■ **Exercise**
Go through the listing below and work out how many lines hold "fields"; reply with the figure alone.

___ Extracted material

-- ==== Sys2Proof/Machine/RegMap.lean ====
section
/-! DEFINITION. The register map of BAR0 (R358), block by block: every register the manual's tables introduce, its
offset in the block's 64 KiB window, its fields with their access codes (R7), and a name for each field. -/
namespace Sys2Proof.Machine

/-- The access codes of R7. -/
inductive Acc where
  | rw | ro | w1c | wo | rc | rwl | rwf | rws
deriving DecidableEq, Repr

/-- A field of a register: its bit range, both ends included (R1), and its access code. -/
structure FieldDesc where
  hi  : Nat
  lo  : Nat
  acc : Acc
deriving DecidableEq, Repr

/-- A register, or an array of registers at `base + d1 * n + d2 * m` for n below n1 and m below n2. -/
structure RegDesc where
  base : Nat
  d1 : Nat
  n1 : Nat
  d2 : Nat
  n2 : Nat
  fields : List FieldDesc
deriving DecidableEq, Repr

/-- A named field of a block: the register's offset in the block's window, the field's lowest bit and its width. -/
structure Fld where
  ofs   : Nat
  lo    : Nat
  width : Nat
deriving DecidableEq, Repr

/-- The registers of the SYS block. -/
def sysRegs : List RegDesc := [
  ⟨0x0000, 0, 1, 0, 1, [⟨31, 16, .ro⟩, ⟨15, 8, .ro⟩, ⟨7, 0, .ro⟩]⟩,
  ⟨0x0100, 0, 1, 0, 1, [⟨2, 0, .wo⟩]⟩,
  ⟨0x0104, 0, 1, 0, 1, [⟨17, 17, .w1c⟩, ⟨16, 16, .w1c⟩, ⟨15, 8, .ro⟩, ⟨7, 7, .ro⟩, ⟨6, 4, .ro⟩, ⟨2, 0, .ro⟩]⟩,
  ⟨0x0300, 0, 1, 0, 1, [⟨12, 8, .rw⟩, ⟨3, 0, .rw⟩]⟩,
  ⟨0x0304, 0, 1, 0, 1, [⟨31, 24, .rc⟩, ⟨23, 16, .rc⟩, ⟨15, 11, .rc⟩, ⟨10, 0, .ro⟩]⟩,
  ⟨0x0310, 0, 1, 0, 1, [⟨20, 0, .ro⟩]⟩,
  ⟨0x0314, 0, 1, 0, 1, [⟨31, 31, .ro⟩, ⟨20, 0, .ro⟩]⟩,
  ⟨0x0320, 0, 1, 0, 1, [⟨13, 8, .w1c⟩, ⟨7, 7, .ro⟩, ⟨6, 6, .ro⟩, ⟨5, 0, .ro⟩]⟩]

/-- The registers of the TBS block. -/
def tbsRegs : List RegDesc := [
  ⟨0x0000, 0, 1, 0, 1, [⟨12, 0, .rwf⟩]⟩,
  ⟨0x0004, 0, 1, 0, 1, [⟨22, 16, .rwf⟩, ⟨9, 0, .rwf⟩]⟩,
  ⟨0x0008, 0, 1, 0, 1, [⟨23, 16, .rwf⟩, ⟨15, 8, .rwf⟩, ⟨4, 4, .rwl⟩, ⟨1, 0, .rwf⟩]⟩,
  ⟨0x000C, 0, 1, 0, 1, [⟨15, 0, .rwf⟩]⟩,
  ⟨0x0010, 0, 1, 0, 1, [⟨31, 0, .ro⟩]⟩,
  ⟨0x0014, 0, 1, 0, 1, [⟨28, 16, .ro⟩, ⟨9, 0, .ro⟩]⟩,
  ⟨0x0018, 0, 1, 0, 1, [⟨20, 20, .w1c⟩, ⟨19, 19, .w1c⟩, ⟨18, 18, .w1c⟩, ⟨17, 17, .w1c⟩, ⟨16, 16, .w1c⟩, ⟨15, 8, .ro⟩, ⟨1, 0, .ro⟩]⟩,
  ⟨0x001C, 0, 1, 0, 1, [⟨23, 16, .ro⟩, ⟨15, 0, .rc⟩]⟩,
  ⟨0x0020, 0, 1, 0, 1, [⟨31, 31, .w1c⟩, ⟨11, 0, .ro⟩]⟩,
  ⟨0x0040, 4, 8, 0, 1, [⟨31, 0, .w1c⟩]⟩]

/-- The registers of the IMG block. -/
def imgRegs : List RegDesc := [
  ⟨0x0000, 0, 1, 0, 1, [⟨4, 4, .wo⟩, ⟨2, 0, .wo⟩]⟩,
  ⟨0x0004, 0, 1, 0, 1, [⟨31, 15, .ro⟩, ⟨11, 8, .ro⟩, ⟨6, 4, .ro⟩, ⟨2, 2, .w1c⟩, ⟨1, 1, .ro⟩, ⟨0, 0, .ro⟩]⟩,
  ⟨0x0008, 0, 1, 0, 1, [⟨31, 16, .ro⟩, ⟨10, 8, .ro⟩, ⟨7, 0, .ro⟩]⟩,
  ⟨0x000C, 0, 1, 0, 1, [⟨31, 0, .ro⟩]⟩,
  ⟨0x0010, 0, 1, 0, 1, [⟨2, 0, .rw⟩]⟩,
  ⟨0x0014, 0, 1, 0, 1, [⟨31, 0, .ro⟩]⟩,
  ⟨0x0018, 0, 1, 0, 1, [⟨31, 0, .ro⟩]⟩,
  ⟨0x001C, 0, 1, 0, 1, [⟨10, 8, .ro⟩, ⟨4, 4, .ro⟩, ⟨1, 1, .ro⟩, ⟨0, 0, .ro⟩]⟩]

/-- The registers of the PLC block. -/
def plcRegs : List RegDesc := [
  ⟨0x0040, 0, 1, 0, 1, [⟨15, 0, .rwl⟩]⟩,
  ⟨0x0044, 0, 1, 0, 1, [⟨31, 0, .rwl⟩]⟩,
  ⟨0x0048, 0, 1, 0, 1, [⟨31, 16, .rwl⟩, ⟨15, 0, .rwl⟩]⟩,
  ⟨0x004C, 0, 1, 0, 1, [⟨25, 16, .rwl⟩, ⟨15, 8, .rwl⟩, ⟨7, 0, .rwl⟩]⟩,
  ⟨0x0050, 0, 1, 0, 1, [⟨12, 0, .rwl⟩]⟩,
  ⟨0x0054, 0, 1, 0, 1, [⟨15, 0, .rwl⟩]⟩,
  ⟨0x0058, 0, 1, 0, 1, [⟨27, 8, .ro⟩, ⟨7, 7, .ro⟩, ⟨6, 6, .ro⟩, ⟨5, 5, .ro⟩, ⟨4, 4, .ro⟩, ⟨3, 3, .ro⟩, ⟨2, 2, .ro⟩, ⟨1, 1, .w1c⟩, ⟨0, 0, .w1c⟩]⟩,
  ⟨0x005C, 0, 1, 0, 1, [⟨23, 0, .ro⟩]⟩,
  ⟨0x0060, 4, 2, 0, 1, [⟨31, 0, .ro⟩]⟩,
  ⟨0x0100, 0, 1, 0, 1, [⟨31, 24, .rc⟩, ⟨23, 15, .ro⟩, ⟨14, 11, .ro⟩, ⟨5, 5, .ro⟩, ⟨4, 4, .ro⟩, ⟨3, 3, .w1c⟩, ⟨2, 2, .w1c⟩, ⟨1, 1, .ro⟩, ⟨0, 0, .ro⟩]⟩,
  ⟨0x0104, 0, 1, 0, 1, [⟨31, 16, .ro⟩, ⟨15, 0, .ro⟩]⟩,
  ⟨0x0108, 0, 1, 0, 1, [⟨31, 16, .ro⟩, ⟨15, 0, .ro⟩]⟩,
  ⟨0x010C, 0, 1, 0, 1, [⟨28, 16, .ro⟩, ⟨15, 8, .ro⟩, ⟨7, 4, .ro⟩, ⟨3, 0, .ro⟩]⟩,
  ⟨0x0120, 4, 8, 0, 1, [⟨31, 0, .ro⟩]⟩,
  ⟨0x0140, 4, 16, 0, 1, [⟨28, 16, .ro⟩, ⟨12, 0, .ro⟩]⟩,
  ⟨0x0400, 4, 256, 0, 1, [⟨31, 31, .ro⟩, ⟨30, 30, .ro⟩, ⟨29, 28, .ro⟩, ⟨27, 24, .ro⟩, ⟨23, 16, .ro⟩, ⟨12, 0, .ro⟩]⟩,
  ⟨0x0800, 32, 24, 4, 4, [⟨19, 0, .ro⟩]⟩,
  ⟨0x0810, 32, 24, 4, 2, [⟨16, 0, .ro⟩]⟩,
  ⟨0x0818, 32, 24, 0, 1, [⟨25, 16, .ro⟩, ⟨13, 13, .ro⟩, ⟨12, 12, .ro⟩, ⟨11, 6, .ro⟩, ⟨5, 0, .ro⟩]⟩,
  ⟨0x081C, 32, 24, 0, 1, [⟨31, 0, .ro⟩]⟩,
  ⟨0x0B00, 4, 48, 0, 1, [⟨31, 16, .ro⟩, ⟨15, 0, .ro⟩]⟩,
  ⟨0x0C00, 4, 24, 0, 1, [⟨31, 16, .rwl⟩, ⟨15, 8, .rwl⟩, ⟨7, 0, .rwl⟩]⟩]

/-- The registers of the CEA block. -/
def ceaRegs : List RegDesc := [
  ⟨0x0000, 0, 1, 0, 1, [⟨17, 17, .w1c⟩, ⟨16, 16, .w1c⟩, ⟨15, 8, .ro⟩]⟩,
  ⟨0x0004, 0, 1, 0, 1, [⟨31, 16, .ro⟩, ⟨15, 0, .w1c⟩]⟩,
  ⟨0x0008, 0, 1, 0, 1, [⟨31, 24, .ro⟩, ⟨15, 0, .w1c⟩]⟩,
  ⟨0x0010, 0, 1, 0, 1, [⟨7, 0, .rw⟩]⟩,
  ⟨0x0014, 0, 1, 0, 1, [⟨15, 8, .ro⟩, ⟨1, 1, .w1c⟩, ⟨0, 0, .wo⟩]⟩,
  ⟨0x0020, 0, 1, 0, 1, [⟨5, 0, .rw⟩]⟩,
  ⟨0x0024, 0, 1, 0, 1, [⟨31, 24, .ro⟩, ⟨23, 16, .ro⟩, ⟨11, 10, .ro⟩, ⟨9, 9, .w1c⟩, ⟨8, 8, .w1c⟩, ⟨7, 0, .rc⟩]⟩,
  ⟨0x0028, 0, 1, 0, 1, [⟨31, 16, .ro⟩, ⟨15, 0, .ro⟩]⟩,
  ⟨0x0100, 4, 8, 0, 1, [⟨31, 0, .rwl⟩]⟩,
  ⟨0x0120, 4, 8, 0, 1, [⟨31, 0, .ro⟩]⟩,
  ⟨0x0140, 4, 8, 0, 1, [⟨31, 0, .w1c⟩]⟩,
  ⟨0xFF00, 0, 1, 0, 1, [⟨0, 0, .wo⟩]⟩,
  ⟨0xFF04, 0, 1, 0, 1, [⟨15, 8, .ro⟩, ⟨2, 2, .w1c⟩, ⟨1, 1, .w1c⟩, ⟨0, 0, .ro⟩]⟩]

/-- The registers of the BUS block. -/
def busRegs : List RegDesc := [
  ⟨0x0000, 0, 1, 0, 1, [⟨31, 16, .rws⟩, ⟨15, 0, .rws⟩]⟩,
  ⟨0x0004, 0, 1, 0, 1, [⟨15, 0, .rws⟩]⟩,
  ⟨0x0008, 0, 1, 0, 1, [⟨15, 0, .rwl⟩]⟩,
  ⟨0x000C, 0, 1, 0, 1, [⟨0, 0, .rwl⟩]⟩,
  ⟨0x0010, 0, 1, 0, 1, [⟨31, 16, .ro⟩, ⟨15, 0, .ro⟩]⟩,
  ⟨0x0014, 0, 1, 0, 1, [⟨15, 0, .rwl⟩]⟩,
  ⟨0x0018, 0, 1, 0, 1, [⟨31, 0, .ro⟩]⟩,
  ⟨0x001C, 0, 1, 0, 1, [⟨31, 16, .rwf⟩, ⟨15, 0, .rwf⟩]⟩,
  ⟨0x0020, 0, 1, 0, 1, [⟨31, 16, .ro⟩, ⟨2, 0, .ro⟩]⟩,
  ⟨0x0024, 0, 1, 0, 1, [⟨6, 5, .ro⟩, ⟨4, 4, .w1c⟩, ⟨3, 3, .w1c⟩, ⟨2, 2, .w1c⟩, ⟨1, 1, .w1c⟩, ⟨0, 0, .w1c⟩]⟩,
  ⟨0x0028, 0, 1, 0, 1, [⟨31, 24, .rc⟩, ⟨23, 16, .rc⟩, ⟨15, 0, .rc⟩]⟩,
  ⟨0xFF00, 0, 1, 0, 1, [⟨0, 0, .wo⟩]⟩,
  ⟨0xFF04, 0, 1, 0, 1, [⟨15, 8, .ro⟩, ⟨2, 2, .w1c⟩, ⟨1, 1, .w1c⟩, ⟨0, 0, .ro⟩]⟩]

/-- The registers of the PWM block. -/
def pwmRegs : List RegDesc := [
  ⟨0x0000, 0, 1, 0, 1, [⟨18, 17, .ro⟩, ⟨16, 16, .ro⟩, ⟨15, 0, .rws⟩]⟩,
  ⟨0x0004, 0, 1, 0, 1, [⟨13, 8, .ro⟩, ⟨4, 4, .w1c⟩, ⟨3, 3, .ro⟩, ⟨2, 2, .w1c⟩, ⟨1, 1, .w1c⟩, ⟨0, 0, .w1c⟩]⟩,
  ⟨0x0008, 0, 1, 0, 1, [⟨31, 24, .rc⟩, ⟨23, 12, .rc⟩, ⟨11, 0, .rc⟩]⟩,
  ⟨0x0010, 0, 1, 0, 1, [⟨31, 16, .ro⟩, ⟨15, 0, .ro⟩]⟩,
  ⟨0x0020, 4, 4, 0, 1, [⟨31, 24, .rwf⟩, ⟨23, 16, .rwf⟩, ⟨15, 8, .rwf⟩, ⟨7, 0, .rwf⟩]⟩,
  ⟨0x0030, 4, 2, 0, 1, [⟨31, 0, .w1c⟩]⟩,
  ⟨0x0038, 4, 2, 0, 1, [⟨31, 0, .rwf⟩]⟩,
  ⟨0x0040, 4, 3, 0, 1, [⟨31, 0, .rwf⟩]⟩,
  ⟨0x0050, 0, 1, 0, 1, [⟨5, 0, .rw⟩]⟩,
  ⟨0x0054, 0, 1, 0, 1, [⟨31, 16, .ro⟩, ⟨8, 8, .ro⟩, ⟨7, 7, .ro⟩, ⟨6, 6, .ro⟩, ⟨5, 5, .ro⟩, ⟨4, 4, .ro⟩, ⟨3, 3, .ro⟩]⟩,
  ⟨0x0100, 8, 48, 0, 1, [⟨31, 16, .rws⟩, ⟨15, 0, .rws⟩]⟩,
  ⟨0x0104, 8, 48, 0, 1, [⟨16, 16, .ro⟩, ⟨15, 0, .rws⟩]⟩,
  ⟨0x0300, 4, 8, 0, 1, [⟨3, 3, .rwf⟩, ⟨2, 2, .rwf⟩, ⟨1, 0, .rwf⟩]⟩,
  ⟨0x0320, 4, 8, 0, 1, [⟨31, 0, .rw⟩]⟩,
  ⟨0x0340, 0, 1, 0, 1, [⟨7, 0, .wo⟩]⟩,
  ⟨0x0400, 4, 48, 0, 1, [⟨31, 0, .ro⟩]⟩,
  ⟨0xFF00, 0, 1, 0, 1, [⟨0, 0, .wo⟩]⟩,
  ⟨0xFF04, 0, 1, 0, 1, [⟨15, 8, .ro⟩, ⟨2, 2, .w1c⟩, ⟨1, 1, .w1c⟩, ⟨0, 0, .ro⟩]⟩]

/-- The registers of the ACQ block. -/
def acqRegs : List RegDesc := [
  ⟨0x0000, 0, 1, 0, 1, [⟨3, 3, .w1c⟩, ⟨2, 2, .ro⟩, ⟨1, 1, .w1c⟩, ⟨0, 0, .w1c⟩]⟩,
  ⟨0x0004, 0, 1, 0, 1, [⟨0, 0, .rwf⟩]⟩,
  ⟨0x0008, 0, 1, 0, 1, [⟨31, 16, .ro⟩, ⟨15, 0, .ro⟩]⟩,
  ⟨0x0010, 0, 1, 0, 1, [⟨31, 16, .wo⟩, ⟨9, 8, .wo⟩, ⟨6, 0, .wo⟩]⟩,
  ⟨0x0014, 0, 1, 0, 1, [⟨31, 0, .rw⟩]⟩,
  ⟨0x0018, 0, 1, 0, 1, [⟨31, 16, .ro⟩, ⟨15, 8, .ro⟩, ⟨2, 2, .w1c⟩, ⟨1, 1, .w1c⟩, ⟨0, 0, .ro⟩]⟩,
  ⟨0x0020, 0, 1, 0, 1, [⟨28, 16, .rwl⟩, ⟨15, 8, .rwl⟩, ⟨7, 0, .rwl⟩]⟩,
  ⟨0x0024, 0, 1, 0, 1, [⟨1, 1, .wo⟩, ⟨0, 0, .wo⟩]⟩,
  ⟨0x0028, 0, 1, 0, 1, [⟨5, 5, .w1c⟩, ⟨4, 4, .w1c⟩, ⟨3, 3, .w1c⟩, ⟨2, 0, .ro⟩]⟩,
  ⟨0x0030, 4, 4, 0, 1, [⟨31, 0, .rw⟩]⟩,
  ⟨0x0040, 4, 4, 0, 1, [⟨31, 0, .w1c⟩]⟩,
  ⟨0x0050, 0, 1, 0, 1, [⟨15, 0, .wo⟩]⟩,
  ⟨0x0100, 4, 16, 0, 1, [⟨27, 24, .rwf⟩, ⟨23, 0, .rwf⟩]⟩,
  ⟨0x0140, 4, 16, 0, 1, [⟨27, 24, .rwf⟩, ⟨21, 16, .rwf⟩, ⟨10, 8, .rwf⟩, ⟨2, 0, .rwf⟩]⟩,
  ⟨0x0180, 4, 16, 0, 1, [⟨31, 31, .ro⟩, ⟨30, 30, .ro⟩, ⟨29, 17, .ro⟩, ⟨15, 0, .ro⟩]⟩,
  ⟨0x0200, 16, 4, 0, 1, [⟨31, 16, .rw⟩, ⟨15, 12, .rw⟩, ⟨9, 9, .rw⟩, ⟨8, 8, .rw⟩, ⟨5, 5, .rw⟩, ⟨4, 4, .w1c⟩, ⟨0, 0, .rw⟩]⟩,
  ⟨0x0204, 16, 4, 0, 1, [⟨16, 8, .rw⟩, ⟨7, 0, .rw⟩]⟩,
  ⟨0x0208, 16, 4, 0, 1, [⟨31, 24, .rc⟩, ⟨16, 0, .ro⟩]⟩,
  ⟨0x020C, 16, 4, 0, 1, [⟨16, 0, .rw⟩]⟩,
  ⟨0x1000, 32, 128, 0, 1, [⟨31, 31, .ro⟩, ⟨30, 29, .rwl⟩, ⟨28, 27, .rwl⟩, ⟨3, 3, .rwf⟩, ⟨1, 0, .rwf⟩]⟩,
  ⟨0x1004, 32, 128, 0, 1, [⟨31, 16, .rwf⟩, ⟨14, 12, .rwf⟩, ⟨10, 0, .rwf⟩]⟩,
  ⟨0x1008, 32, 128, 0, 1, [⟨31, 16, .rws⟩, ⟨15, 0, .rws⟩]⟩,
  ⟨0x100C, 32, 128, 0, 1, [⟨31, 0, .rwf⟩]⟩,
  ⟨0x1010, 32, 128, 0, 1, [⟨31, 0, .rwf⟩]⟩,
  ⟨0x1014, 32, 128, 0, 1, [⟨31, 0, .ro⟩]⟩,
  ⟨0x1018, 32, 128, 0, 1, [⟨31, 31, .ro⟩, ⟨20, 16, .ro⟩, ⟨12, 0, .ro⟩]⟩,
  ⟨0xFF00, 0, 1, 0, 1, [⟨0, 0, .wo⟩]⟩,
  ⟨0xFF04, 0, 1, 0, 1, [⟨15, 8, .ro⟩, ⟨2, 2, .w1c⟩, ⟨1, 1, .w1c⟩, ⟨0, 0, .ro⟩]⟩]

/-- The registers of the LNK block. -/
def lnkRegs : List RegDesc := [
  ⟨0x0000, 0, 1, 0, 1, [⟨2, 2, .ro⟩, ⟨1, 1, .w1c⟩, ⟨0, 0, .w1c⟩]⟩,
  ⟨0x0004, 4, 2, 0, 1, [⟨31, 0, .ro⟩]⟩,
  ⟨0x000C, 0, 1, 0, 1, [⟨7, 6, .rwf⟩, ⟨5, 4, .rwf⟩, ⟨3, 2, .rwf⟩, ⟨1, 0, .rwf⟩]⟩,
  ⟨0x0010, 0, 1, 0, 1, [⟨5, 0, .rw⟩]⟩,
  ⟨0x0014, 0, 1, 0, 1, [⟨31, 16, .rc⟩, ⟨13, 8, .ro⟩, ⟨2, 0, .ro⟩]⟩,
  ⟨0x0018, 0, 1, 0, 1, [⟨31, 24, .rc⟩, ⟨23, 16, .rc⟩, ⟨15, 0, .rc⟩]⟩,
  ⟨0x001C, 0, 1, 0, 1, [⟨31, 31, .ro⟩, ⟨15, 0, .ro⟩]⟩,
  ⟨0x0020, 0, 1, 0, 1, [⟨31, 24, .rc⟩, ⟨23, 16, .rc⟩, ⟨15, 0, .rc⟩]⟩]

______

■ **Solution to this exercise**
2